Recommended Changes / Reasons
Lines: 80-80
Section: 1.3
Change the Scope table so this document applies to APIs produced from recombinant plants at the "master" seed bank.
Recommended Change Type: General Comments The scope of the document has an internal conflict. There are APIs produced as recombinant plants, and presumably the guide would apply at the maintenance of the “master” seed bank.
Lines: 564-564
Section: 6.53
Materials failing to meet established specifications should be rejected. Rejected materials may be re-processed or reworked.
Recommended Change Type: Add new definition, section, or item. Nothing in the document specifically requires rejection of failing materials.
Lines: 179-179
Section: 2.50
Remove the word "normally"
Recommended Change Type: Revise, change, add or delete words or portions of sentences. Unless there are circumstances where the reviews would not be conducted, the word "normally" is confusing.
Lines: 262-262
Section: 4.16
Delete the word "normally."
Recommended Change Type: Revise, change, add or delete words or portions of sentences.
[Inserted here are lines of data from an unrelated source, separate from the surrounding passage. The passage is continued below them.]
-- ==== Sys2Proof/Machine/Display.lean ====
section
/-!
DEFINITION. The display instructions (spec/43_display.md).
-/

namespace Sys2Proof.Machine

/-- `CLS` (R140): VF not written. -/
def execCls (s : State) : Result := .next (s.advance.setFb FrameBuffer.clear)

/-- The state after a draw of the given cells, VF written last (R142). -/
def State.paint (s : State) (cs : List (Fin 64 × Fin 32)) : State :=
  (s.advance.setFb (drawCells s.fb cs).1).setFlag (drawFlag Config.drawNoCollisionFlag (drawCells s.fb cs).2)

/-- `DRW Vx, Vy, n` (R142): the check of all sprite bytes comes before any pixel changes; with `n = 0` there is no
byte and no check. -/
def execDrw (x y : Reg) (n : Nibble) (s : State) : Result :=
  checked (s.rangeOk n.toNat) .memoryOutOfBounds (.drw x y n) s (s.paint (s.spriteCells x y n))

end Sys2Proof.Machine
end

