/-- R203: TICK counts both timers down by 1 with floor 0, answers the cue exactly when it finds `ST = 1`, and touches
nothing else, halted or not. -/
def Obligations.TickCountsDown : Prop :=
  ∀ s : State, ∃ t, command .tick s = .next (t, .cue (decide (s.st = 0x01#8))) ∧
    t.dt.toNat = s.dt.toNat - 1 ∧ t.st.toNat = s.st.toNat - 1 ∧ t = { s with dt := t.dt, st := t.st }

/-- A timer loaded with `v` reaches 0 on the `v`-th TICK, stays there, and the cue comes on that TICK of `ST` alone
(corner cases of R203). -/
def Obligations.TicksRunTimersOut : Prop :=
  ∀ (n : Nat) (s : State), ∃ t,
    runCommands (List.replicate n .tick) s =
      .next (t, (List.range n).map (fun k => .cue (decide (s.st.toNat = k + 1)))) ∧
    t.dt.toNat = s.dt.toNat - n ∧ t.st.toNat = s.st.toNat - n ∧ t = { s with dt := t.dt, st := t.st }

/-! ## Host commands -/

/-- R177: SETKEY sets the flag of an index of 0 to 15 and no other; any other index is ignored. -/
def Obligations.SetKeySetsOneFlag : Prop :=
  ∀ (index : Nat) (pressed : Bool) (s : State), ∃ t, command (.setKey index pressed) s = .next (t, .none) ∧
    (∀ k : Fin 16, t.keys[k.val] = if k.val = index then pressed else s.keys[k.val]) ∧
    t = { s with keys := t.keys }

/-- LOAD (R176; what it leaves alone is the spec's decision D18): at most 3584 bytes are copied to 0x200 and up, and
nothing else changes; a longer image is rejected whole. -/
def Obligations.LoadCopiesTheImage : Prop :=
  ∀ (bytes : List Byte) (s : State),
    (bytes.length ≤ 3584 → ∃ t, command (.load bytes) s = .next (t, .ok) ∧
      (∀ (k : Nat) (h : k < bytes.length), t.mem.read (0x200 + k) = bytes[k]) ∧
      KeepsMemoryBut 0x200 bytes.length s t ∧ t = { s with mem := t.mem }) ∧
    (3584 < bytes.length → command (.load bytes) s = .next (s, .programTooLarge))

/-- RESET (R220, R30; the zeros are the spec's decision D2, log entry 1; the count of draws goes on, log entry 7): from
every state, every item has its reset value. -/
def Obligations.ResetRestoresEverything : Prop :=
  ∀ s : State, ∃ t, command .reset s = .next (t, .none) ∧ t.pc = 0x0200#16 ∧
    (∀ px py, FrameBuffer.cell t.fb px py = false) ∧
    (∀ a : Nat, a < 80 → Config.font[a]? = some (t.mem.read a)) ∧ (∀ a : Nat, 80 ≤ a → t.mem.read a = 0x00#8) ∧
    (∀ k : Reg, t.getV k = 0x00#8) ∧ t.i = 0x0000#16 ∧ t.sp.val = 0 ∧ (∀ k : Fin 16, t.stk[k.val] = 0x0000#16) ∧
    t.dt = 0x00#8 ∧ t.st = 0x00#8 ∧ (∀ k : Fin 16, t.keys[k.val] = false) ∧ t.halt = false ∧
    t.fault = { cause := .none, pc := 0x0000#16, opcode := 0x0000#16 } ∧ t.draws = s.draws

/-- R178: DISPLAY answers the 2048 cells, cell `(x, y)` at index `y*64 + x`, and changes nothing. -/
def Obligations.DisplayReadsRowMajor : Prop :=
  ∀ s : State, ∃ cells, command .display s = .next (s, .frame cells) ∧ cells.length = 2048 ∧
    ∀ (px : Fin 64) (py : Fin 32), cells[py.val * 64 + px.val]? = some (FrameBuffer.cell s.fb px py)

/-- The boot sequence (R222, which the spec marks as derived): RESET and LOAD of an image of 1 to 3584 bytes leave, from
any state, a running machine at 0x200 with the image there, the glyph table below and zeros elsewhere. -/
def Obligations.BootLeavesTheImage : Prop :=
  ∀ (s : State) (image : List Byte), 1 ≤ image.length → image.length ≤ 3584 →
    ∃ t, runCommands [.reset, .load image] s = .next (t, [.none, .ok]) ∧ t.Running ∧ t.pc = 0x0200#16 ∧
      t.sp.val = 0 ∧ (∀ (k : Nat) (h : k < image.length), t.mem.read (0x200 + k) = image[k]) ∧
      (∀ a : Nat, a < 80 → Config.font[a]? = some (t.mem.read a)) ∧
      (∀ a : Nat, 80 ≤ a → a < 0x200 ∨ 0x200 + image.length ≤ a → t.mem.read a = 0x00#8)

/-! ## Invariants and rules about the whole machine -/

/-- The invariant holds after reset, and the machine is then running with an empty record (R18, R30). That memory is
in canonical form is a property of the model's representation, its own choice (log entry 11). -/
def Obligations.InvariantHoldsAtReset : Prop :=
  State.reset.Inv ∧ State.reset.Running ∧
    State.reset.fault = { cause := .none, pc := 0x0000#16, opcode := 0x0000#16 }

/-- Every STEP keeps the invariant: memory in canonical form (a property of the model's representation, its own choice,
log entry 11), `PC` at most 0x10FE (R14, which the spec marks as derived), every stack entry at most 0x1000 (`CALL`
pushes `pc0 + 2`, R83, after a fetch with `pc0 <= 0xFFE`, R43), and the latch consistent with its record (R18, the
spec's decisions D11 and D12). -/
def Obligations.StepKeepsInvariant : Prop := ∀ s t : State, s.Inv → step s = .next t → t.Inv

/-- Every sequence of host commands keeps the invariant (R170: a claim "holds for every sequence"). That memory is in
canonical form is a property of the model's representation, its own choice (log entry 11). -/
def Obligations.EveryScheduleKeepsInvariant : Prop :=
  ∀ (cs : List Command) (s t : State) (rs : List Response), s.Inv → runCommands cs s = .next (t, rs) → t.Inv

/-- Each item of state is written only by the instructions the spec names for it (spec/10_state.md R15 to R21): no
instruction writes the keypad, and the index register, the stack, the timers, the framebuffer and memory have their own
writers. The last clause, that only `RND` takes a draw (R179), speaks of the count of draws, the model's own field (log
entries 6 and 7). -/
def Obligations.StateHasItsOwnWriters : Prop :=
  ∀ (i : Instr) (s t : State), exec i s = .next t →
    t.keys = s.keys ∧
    (t.i ≠ s.i → (∃ nnn, i = .ldI nnn) ∨ (∃ x, i = .addI x ∨ i = .ldF x)) ∧
    (t.sp ≠ s.sp ∨ t.stk ≠ s.stk → i = .ret ∨ ∃ nnn, i = .call nnn) ∧
    (t.dt ≠ s.dt → ∃ x, i = .ldToDT x) ∧
    (t.st ≠ s.st → ∃ x, i = .ldToST x) ∧
    (t.fb ≠ s.fb → i = .cls ∨ ∃ x y n, i = .drw x y n) ∧
    (t.mem ≠ s.mem → ∃ x, i = .ldB x ∨ i = .storeRange x) ∧
    (t.draws ≠ s.draws → ∃ x nn, i = .rnd x nn)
Unless there are circumstances where laboratory areas can be contiguous with production areas (which should be stated, if so), the word "normally" introduces confusion.
Lines: 706-706
Section: 7.42
Delete the word "normally."
Recommended Change Type: Revise, change, add or delete words or portions of sentences. If there are circumstances were FIFO can be violated, they should be stated. The word "normally" causes confusion. The document should be prescriptive, not descriptive.
Lines: 986-986
Section: 11.21
Delete the word "normally."
Recommended Change Type: Revise, change, add or delete words or portions of sentences. Are there circumstances where the impurity profile would not depend on the process and origin of the API? The word "normally" causes confusion. The document should be prescriptive, not descriptive.
Lines: 986-988
Section: 11.21
Impurity profiles are not necessary for APIs that are not purified entities, such as crude extracts from herbal or animal tissue origin.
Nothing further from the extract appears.